Only one wire
Back in grade school, one of the smartest guys I ever met surprised me when I realized he didn’t understand that electricity had to flow in a circuit. His assumption seemed to be that electricity poured in, did its job and left, like air and fuel through an engine.
It turns out not having a strong understanding of electrical circuits put my friend in good company. MIT graduates, according to this video, struggle to light a bulb with a battery and a single wire. The standard wiring diagram shows a circuit starting with one battery terminal, flowing through a wire to one terminal on the bulb, through the bulb, through a second wire back to the other battery terminal.
The MIT grads are challenged to create a circuit with the same purpose with only one wire. The trick is to touch one terminal of the battery to one terminal of the bulb and use the wire to connect the other respective terminals.
Imagine you are an engineer at a company that makes a million flashlights a year. If you could eliminate the cost of that one additional wire and the additional manufacturing step, say for a penny in cost, the savings per year would be $10,000 a year.
This is an example of SCAMPER – Eliminate, the elimination of a component or step that improves a product or reduces its cost.
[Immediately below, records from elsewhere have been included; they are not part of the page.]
-- ==== Sys2Proof/Machine/RegMap.lean ====
section
/-! DEFINITION. The register window: every field of every register of the spec's register tables, with its
offset, bits, access code and reset value (R3, R10 to R14, R508 to R519 and the table each comment names). -/
namespace Sys2Proof.Machine

/-- The access codes of R12. -/
inductive Acc where
  | rw | ro | wo | w1s | w1c
deriving DecidableEq, Repr

/-- One field of one register: its window offset, its lowest bit, its width, its access code and the value it
holds at reset. -/
structure Fld where
  off : Nat
  lo : Nat
  w : Nat
  acc : Acc
  rst : Nat
deriving DecidableEq, Repr

/-- The key a field's value is held under: its register's offset and its lowest bit. -/
def Fld.key (f : Fld) : Nat := f.off * 32 + f.lo

/-- A register of the window or an array of them: the base offset, up to two counts with their strides, and the
fields of the register at those indices. -/
structure RegRow where
  base : Nat
  count1 : Nat
  stride1 : Nat
  count2 : Nat
  stride2 : Nat
  fields : Nat → Nat → List Fld

end Sys2Proof.Machine

namespace Sys2Proof.Machine.R
/-! 00_scope.md, R3 -/
def LC_STATE_STATE : Fld := ⟨0x8, 0, 2, .ro, 1⟩

/-! 02_sequencer_and_microword.md, R66 -/
def ENG_CLK_BADSTEP (i : Nat) : Fld := ⟨0x40010 + i * 0x100, 10, 1, .w1c, 0⟩
def ENG_CLK_PENDING (i : Nat) : Fld := ⟨0x40010 + i * 0x100, 9, 1, .ro, 0⟩
def ENG_CLK_LOCKED (i : Nat) : Fld := ⟨0x40010 + i * 0x100, 8, 1, .ro, 1⟩
def ENG_CLK_FSTEP (i : Nat) : Fld := ⟨0x40010 + i * 0x100, 0, 7, .rw, 0x40⟩

/-! 02_sequencer_and_microword.md, R67 -/
def ENG_USTAT_WRERR (i : Nat) : Fld := ⟨0x40014 + i * 0x100, 27, 1, .w1c, 0⟩
def ENG_USTAT_MSGDROP (i : Nat) : Fld := ⟨0x40014 + i * 0x100, 26, 1, .w1c, 0⟩
def ENG_USTAT_HALTED (i : Nat) : Fld := ⟨0x40014 + i * 0x100, 25, 1, .ro, 0⟩
def ENG_USTAT_UTIN (i : Nat) : Fld := ⟨0x40014 + i * 0x100, 24, 1, .ro, 0⟩
def ENG_USTAT_LASTCAUSE (i : Nat) : Fld := ⟨0x40014 + i * 0x100, 16, 8, .ro, 0⟩
def ENG_USTAT_UTPC (i : Nat) : Fld := ⟨0x40014 + i * 0x100, 0, 13, .ro, 0⟩

/-! 03_feis_instruction_set.md, R94 -/
def ENG_LKSTAT_BRKCAUSE (i : Nat) : Fld := ⟨0x40018 + i * 0x100, 16, 2, .ro, 0⟩
def ENG_LKSTAT_LKCNT (i : Nat) : Fld := ⟨0x40018 + i * 0x100, 8, 7, .ro, 0⟩
def ENG_LKSTAT_LOCKBREAK (i : Nat) : Fld := ⟨0x40018 + i * 0x100, 1, 1, .w1c, 0⟩
def ENG_LKSTAT_LKACT (i : Nat) : Fld := ⟨0x40018 + i * 0x100, 0, 1, .ro, 0⟩

/-! 05_stream_lane_and_kernels.md, R151 -/
def ENG_CHSTAT_FLUSHOUT (i : Nat) : Fld := ⟨0x4001c + i * 0x100, 26, 1, .wo, 0⟩
def ENG_CHSTAT_OUTLVL (i : Nat) : Fld := ⟨0x4001c + i * 0x100, 16, 6, .ro, 0⟩
def ENG_CHSTAT_INLVL (i : Nat) : Fld := ⟨0x4001c + i * 0x100, 8, 6, .ro, 0⟩

/-! 06_control_store_and_loading.md, R186 -/
def LDR_STAT_MVALID : Fld := ⟨0x104, 16, 1, .ro, 0⟩
def LDR_STAT_CAUSE : Fld := ⟨0x104, 8, 4, .ro, 0⟩
def LDR_STAT_PHASE : Fld := ⟨0x104, 0, 3, .ro, 0⟩

def LDR_IMGADDR_LO_ADDR : Fld := ⟨0x108, 0, 32, .ro, Config.imgAddr % 2 ^ 32⟩

def LDR_IMGADDR_HI_ADDR : Fld := ⟨0x10c, 0, 16, .ro, Config.imgAddr / 2 ^ 32 % 2 ^ 16⟩

def LDR_MANIFEST_DIG (i : Nat) : Fld := ⟨0x110 + i * 0x4, 0, 32, .ro, 0⟩

/-! 06_control_store_and_loading.md, R188 -/
def ENG_CSVER_DIGPFX (i : Nat) : Fld := ⟨0x40020 + i * 0x100, 16, 16, .ro, 0⟩
def ENG_CSVER_MAJOR (i : Nat) : Fld := ⟨0x40020 + i * 0x100, 12, 4, .ro, 0⟩
def ENG_CSVER_MINOR (i : Nat) : Fld := ⟨0x40020 + i * 0x100, 8, 4, .ro, 0⟩
def ENG_CSVER_PATCH (i : Nat) : Fld := ⟨0x40020 + i * 0x100, 4, 4, .ro, 0⟩
def ENG_CSVER_MSFV (i : Nat) : Fld := ⟨0x40020 + i * 0x100, 0, 4, .ro, 0⟩

def ENG_CSSTAT_IMGST (i : Nat) : Fld := ⟨0x40024 + i * 0x100, 30, 2, .ro, 0⟩
def ENG_CSSTAT_SPUSED (i : Nat) : Fld := ⟨0x40024 + i * 0x100, 16, 7, .ro, 0⟩
def ENG_CSSTAT_CECNT (i : Nat) : Fld := ⟨0x40024 + i * 0x100, 8, 8, .ro, 0⟩
def ENG_CSSTAT_CLRCNT (i : Nat) : Fld := ⟨0x40024 + i * 0x100, 7, 1, .wo, 0⟩
def ENG_CSSTAT_UEPEND (i : Nat) : Fld := ⟨0x40024 + i * 0x100, 0, 1, .ro, 0⟩

def ENG_CSERR_REMAPPED (i : Nat) : Fld := ⟨0x40028 + i * 0x100, 17, 1, .ro, 0⟩
def ENG_CSERR_UE (i : Nat) : Fld := ⟨0x40028 + i * 0x100, 16, 1, .ro, 0⟩
def ENG_CSERR_ROW (i : Nat) : Fld := ⟨0x40028 + i * 0x100, 0, 13, .ro, 0⟩

/-! 06_control_store_and_loading.md, R195 -/
def ACT_CTRL_MODE : Fld := ⟨0x2100, 8, 1, .rw, 0⟩
def ACT_CTRL_ABORT : Fld := ⟨0x2100, 1, 1, .wo, 0⟩
def ACT_CTRL_START : Fld := ⟨0x2100, 0, 1, .wo, 0⟩

def ACT_STAT_MSFVCHG : Fld := ⟨0x2104, 16, 1, .ro, 0⟩
def ACT_STAT_CAUSE : Fld := ⟨0x2104, 12, 4, .ro, 0⟩
def ACT_STAT_STEPS : Fld := ⟨0x2104, 8, 4, .ro, 0⟩
def ACT_STAT_CLUSTER : Fld := ⟨0x2104, 4, 3, .ro, 0⟩
def ACT_STAT_PHASE : Fld := ⟨0x2104, 0, 3, .ro, 0⟩
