/-- An axis after a reset. -/
def Axis.reset : Axis := ⟨false, false, none, 0, 0, 0, false, false, (0, 0), 0⟩

/-- A Crema slot that is not FREE (R402, R403): the logical engine that holds it (none: PENDING), what the trigger wrote,
RFLAGS[15:8] in place, the order of its trigger and its tick. -/
structure CSlot where
  held : Option Nat
  frame : Nat
  tnow : Nat
  pos0 : Nat
  pos1 : Nat
  spd0 : Nat
  spd1 : Nat
  flags : Nat
  order : Nat
  born : Nat
deriving DecidableEq, Repr



/-! ## Pin Sequencers (16) -/

/-- A stalled step (R417): its word as latched, whether it was injected, its partial bits. -/
structure PsStall where
  word : Nat
  inj : Bool
  bits : List Bool
deriving DecidableEq, Repr

/-- A Pin Sequencer beside its registers (R412 to R423): its step memory, its two FIFOs, DES, the stalled step, the DWELL
cycles it is in, the pending injection, the ticks since its divider restarted. -/
structure PinSeq where
  steps : Tab Nat
  sndf : List Nat
  rcvf : List Nat
  des : Nat
  stall : Option PsStall
  dwell : Nat
  inj : Option Nat
  div : Nat
deriving DecidableEq, Repr

/-- A Pin Sequencer after a reset. -/
def PinSeq.reset : PinSeq := ⟨[], [], [], 0, none, 0, none, 0⟩



/-! ## The Ring Port (17) -/

/-- A spill descriptor (R436). -/
structure SpillDesc where
  link : Nat
  blen : Nat
  buf : Nat
  wbuf : Nat
  wblen : Nat
  cseq : Nat
  kres : Nat
  frame : Nat
  cookie : Nat
deriving DecidableEq, Repr

/-- The Ring Port beside its registers: per link the credits offered to the peer (BUF, KRES, SIZE) and the sizes of the
credits held from it, oldest first; descriptors that wait for a credit and spills without an answer; the next entry of the
submission ring and the submitted entries not yet fetched; the frames to cover in the next census and whether some came by spill; the
census count; the warning is usable in the Ring island. -/
structure RingPort where
  offered : Tab (List (Nat × Nat × Nat))
  held : Tab (List Nat)
  waiting : List SpillDesc
  flight : List SpillDesc
  head : Nat
  due : Nat
  frames : List Nat
  spilled : Bool
  seq : Nat
  warned : Bool
deriving DecidableEq, Repr

/-- The Ring Port after a reset. -/
def RingPort.reset : RingPort := ⟨[], [], [], [], 0, 0, [], false, 0, false⟩



/-! ## Power (18) -/

/-- What the power controller holds beside its registers: the level of PWR_WAKE, a wake asked for from the debug bus, the
cause of the wake under way (R448, R453). -/
structure Power where
  wakeIn : Bool
  wakeDbg : Bool
  cause : Option (Nat × Nat)
deriving DecidableEq, Repr



/-! ## The debug port (19) -/

/-- The debug bus access that is outstanding (R461, R462): its address and, for a write, its data. -/
structure DbgAcc where
  addr : Nat
  data : Option Nat
deriving DecidableEq, Repr

/-- The scan port (R459 to R462): the instruction selected, what the last Capture-IR and the last Capture-DR loaded (IDCODE's
word from its selection on), ADDR,
WR and INC of MEMADDR, OFFSET and INC of OBSADDR, the access outstanding, and DATA and STATUS of the last one completed. -/
structure Tap where
  ir : Nat
  irCap : Nat
  dr : Nat
  addr : Nat
  wr : Bool
  inc : Bool
  off : Nat
  offInc : Bool
  acc : Option DbgAcc
  data : Nat
  status : Nat
deriving DecidableEq, Repr

/-- The scan port after power-on (R459): IDCODE is selected. -/
def Tap.reset : Tap := ⟨1, 0, 0, 0, false, false, 0, false, none, 0, 0⟩


/-! ## The whole block -/

/-- Everything but the queue of commands. -/
structure Block where
  /-- LC_STATE is SEALED (R3, R4); only SEAL_INPUT_HIGH changes it. -/
  isSealed : Bool
  /-- Register fields that differ from their reset value or have been written, by key (R12, R14). -/
  regs : Tab Nat
  /-- The Carafe banks' bytes at 0x0 to 0x03FF_FFFF and the DRAM window's from 0x1_0000_0000 (R196, R495). -/
  mem : Mem
  /-- Physical engines; one that is not listed is as at reset. -/
  eng : Tab Engine
  /-- Carafe banks; one that is not listed is as at reset. -/
  bank : Tab Bank
  /-- The DRAM Port (R495, R520). -/
  dram : DramPort
  /-- Answers on their way to engines, oldest first (R52). -/
  resps : List Resp
  /-- Chain FIFOs, by 8 × cluster + j (R147). -/
  chain : Tab Chain
  /-- The target that claimed each active source (R348). -/
  claimer : Tab Nat
  /-- The model's own: counts the free values drawn so far (log entry 3). -/
  fresh : Nat
  /-- Virtual terminal channels (R479). -/
  vt : Tab Vt
  /-- Domain requests in the order they arrived (R445). -/
  domQ : List DomReq
  /-- PD1 is ON: it follows the DBG_PWRREQ input (R480). -/
  pd1 : Bool
  /-- PD4 is ON (R443, R445). -/
  pd4 : Bool
  /-- PD5 is ON; with INTEG_OPT.RING = 0 it counts as OFF (R443, R445, R505). -/
  pd5 : Bool
  /-- Trace records in the sink's buffer, oldest first (R476). -/
  trcBuf : List (List Byte)
  /-- The Spare Manager, the Loader and activation (06, 11). -/
  spm : Spm
  /-- EXT strobes that wait for their unit (R54). -/
  strobes : List Strobe
  /-- Answers to EXT strobes on their way (R54). -/
  extAns : List ExtAns
  /-- The last transfer on each output port (20). -/
  ports : Ports
  /-- The Intake and its tag table (08). -/
  intake : Intake
  /-- The Kettle and the Percolator (10). -/
  kettle : Kettle
  /-- The Media Port (09). -/
  media : Media
  /-- FRAC, TNOW's fraction in units of 2⁻²⁸ ns (R376). -/
  frac : Nat
  /-- Digest requests sent by MSG and not yet taken: logical engine and request block (R501). -/
  digQ : List (Nat × Nat)
  /-- Digest contexts 1 to 7 in use (R500). -/
  dg : Tab DgCtx
  /-- Timers, capture pairs and the servo (14). -/
  timers : Timers
  /-- The model's own: the Distributor's present cycle (log entry 12). -/
  dcycle : DistCycle
  /-- The model's own: the present PERIPH tick (log entry 31). -/
  tick : Tick
  /-- The axes beside their registers (15). -/
  axes : Tab Axis
  /-- Crema's slots that are not FREE (R402, R403). -/
  crema : Tab CSlot
  /-- The Pin Sequencers beside their registers (16). -/
  pinseq : Tab PinSeq
  /-- The synchronised inputs of PSIO0 to PSIO31 as last told (R412). -/
  psio : Nat
  /-- The Ring Port (17). -/
  rport : RingPort
  /-- The power controller beside its registers and `domQ` (18). -/
  power : Power
  /-- The scan port and the debug bus master (19). -/
  tap : Tap
deriving DecidableEq, Repr

/-- The block right after power-on reset: every register at its reset value (a register that `regs` does not list holds
the reset value its field names), every queue empty. -/
def Block.reset : Block where
  isSealed := false
  regs := []
  mem := []
  eng := []
  bank := []
  dram := ⟨[], [], [], []⟩
  resps := []
  chain := []
  claimer := []
  fresh := 0
  vt := []
  domQ := []
  pd1 := false
  pd4 := true
  pd5 := true
  trcBuf := []
  spm := Spm.reset
  strobes := []
  extAns := []
  ports := Ports.none
  intake := Intake.reset
  kettle := Kettle.reset
  media := Media.reset
  frac := 0
  digQ := []
  dg := []
  timers := Timers.reset
  dcycle := DistCycle.idle
  tick := Tick.fresh
  axes := []
  crema := []
  pinseq := []
  psio := 0
  rport := RingPort.reset
  power := ⟨false, false, none⟩
  tap := Tap.reset

/-- Why a step stops with a fault. -/
inductive Fault where
  /-- Raised by a command whose operands no agent can send (WellFormed refuses it); safe: the hardware has no such
  command. -/
  | illFormed
deriving DecidableEq, Repr

/-- Why a command is refused. -/
inductive Refusal where
  /-- Raised by an arm of `exec` whose command has no meaning yet; safe. -/
  | notModelled (mnemonic : String)
deriving DecidableEq, Repr

/-- The state of the machine: the block, and the commands that wait, first in first out. -/
structure State where
  blk : Block
  pending : List Instr
deriving DecidableEq, Repr

/-- The machine right after power-on reset in DEVELOPMENT, with no command waiting. -/
def State.reset : State := ⟨Block.reset, []⟩

end Sys2Proof.Machine
end

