/-- Requester `rq` still has a request at the target of an address: its line is under repair. -/
def Block.waitsAt (b : Block) (rq a : Nat) : Bool :=
  match b.target a with
  | .carafe k => (b.bankAt k).waiting.any (·.rq == rq)
  | .dram _ => b.dram.waiting.any (·.rq == rq)
  | _ => false

/-- Requester `rq` has a request that has not taken effect. -/
def Block.hasWaiting (b : Block) (rq : Nat) : Bool :=
  b.dram.waiting.any (·.rq == rq) || (List.range 64).any fun k => (b.bankAt k).waiting.any (·.rq == rq)

/-- The find says that the target answers with an error. -/
def readFails : BankFind → Bool
  | .uncorrectable _ w => w != 0
  | _ => false

/-- A command's request in its turn at its target, Carafe or DRAM; anywhere else there is none that serves it. -/
def Block.now (b : Block) (q : Req) (find : BankFind) : Block × Served :=
  match b.target q.addr with
  | .carafe k => b.bankNow k q find
  | .dram _ => b.dramNow q (readFails find)
  | _ => (b, .lost)

/-! ## Scrub (R209) -/

/-- The line that row `r` of bank `k` holds: a line's own row, or the line remapped to a spare row. -/
def Block.rowLine (b : Block) (k r : Nat) : Option Nat :=
  if r < 0x4000 then (if ((b.bankAt k).spare.look r).isSome then none else some r)
  else ((b.bankAt k).spare.find? (·.2 == r - 0x4000)).map (·.1)

/-- An uncorrectable error reported once by scrub (R209): `key` names the line, or above all lines a row. -/
def Block.report (b : Block) (k key : Nat) : Block :=
  let c := b.bankAt k
  b.setBank k { c with seen := if c.seen.contains key then c.seen else key :: c.seen }

/-- An uncorrectable line without a second source found by scrub (R209, R213): counted every time, the event raised once. -/
def Block.scrubLost (b : Block) (k line : Nat) : Block :=
  (b.report k line).unrepairable k line false ((b.bankAt k).seen.contains line)

/-- An uncorrectable row without a line: counted every time, the event raised once (log entry 81). -/
def Block.scrubRowLost (b : Block) (k r : Nat) : Block :=
  let key := 0x8000 + r
  let b1 := (b.report k key).incSat (R.CB_ECCCNT_UECNT k) 1
  if (b.bankAt k).seen.contains key then b1 else b1.raise (R.CB_EVT_UNREP k)

/-- What scrub does with what it finds in row `r` (R208, R209, R211). A row that holds no line, an unused spare row or one given up,
has an error only to count (log entry 81). -/
def Block.scrubRow (b : Block) (k r : Nat) (find : BankFind) : Block :=
  match b.rowLine k r, find with
  | _, .clean => b
  | some l, .correctable _ stays => b.bankCorrect k l stays
  | some l, .uncorrectable _ words =>
    if words = 0 then b
    else
      let b := b.markBad k l words.toNat
      if ((b.bankAt k).src.look l).isSome then b.beginRepair k l else b.scrubLost k l
  | some l, .sourceLost _ => b.bankDead k l
  | none, .correctable _ _ => (b.incSat (R.CB_ECCCNT_CECNT k) 1).countGlob 0x07 1
  | none, .uncorrectable _ words => if words = 0 then b else b.scrubRowLost k r
  | none, .sourceLost _ => b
It also highlights how an idea that seems obvious in retrospect can defy imagination when the problem it solves first shows itself.
How about no wires?
The majority of cylindrical cells, such as AA and AAA “batteries” and the 18650 and 21700 cells used in Tesla cars, all have the positive terminal at the top and negative at the bottom.
Building 21700 cells (like those being manufactured at the Tesla Gigafactory, pictured) into a battery pack for a Model 3 Tesla or a Powerwall 2 involves soldering terminals to both the top and bottom of each cell. An alternative would be to make packs into which cells with both terminals at the bottom could be twist-locked into place, like a lightbulb. This would speed up both assembly and disassembly, albeit at the additional manufacturing cost of socketed battery buses. In addition, the top of the battery could be shaped for easy manipulation, perhaps with a hex end or a tab that can facilitate the twisting and indicate when a secure connection is made.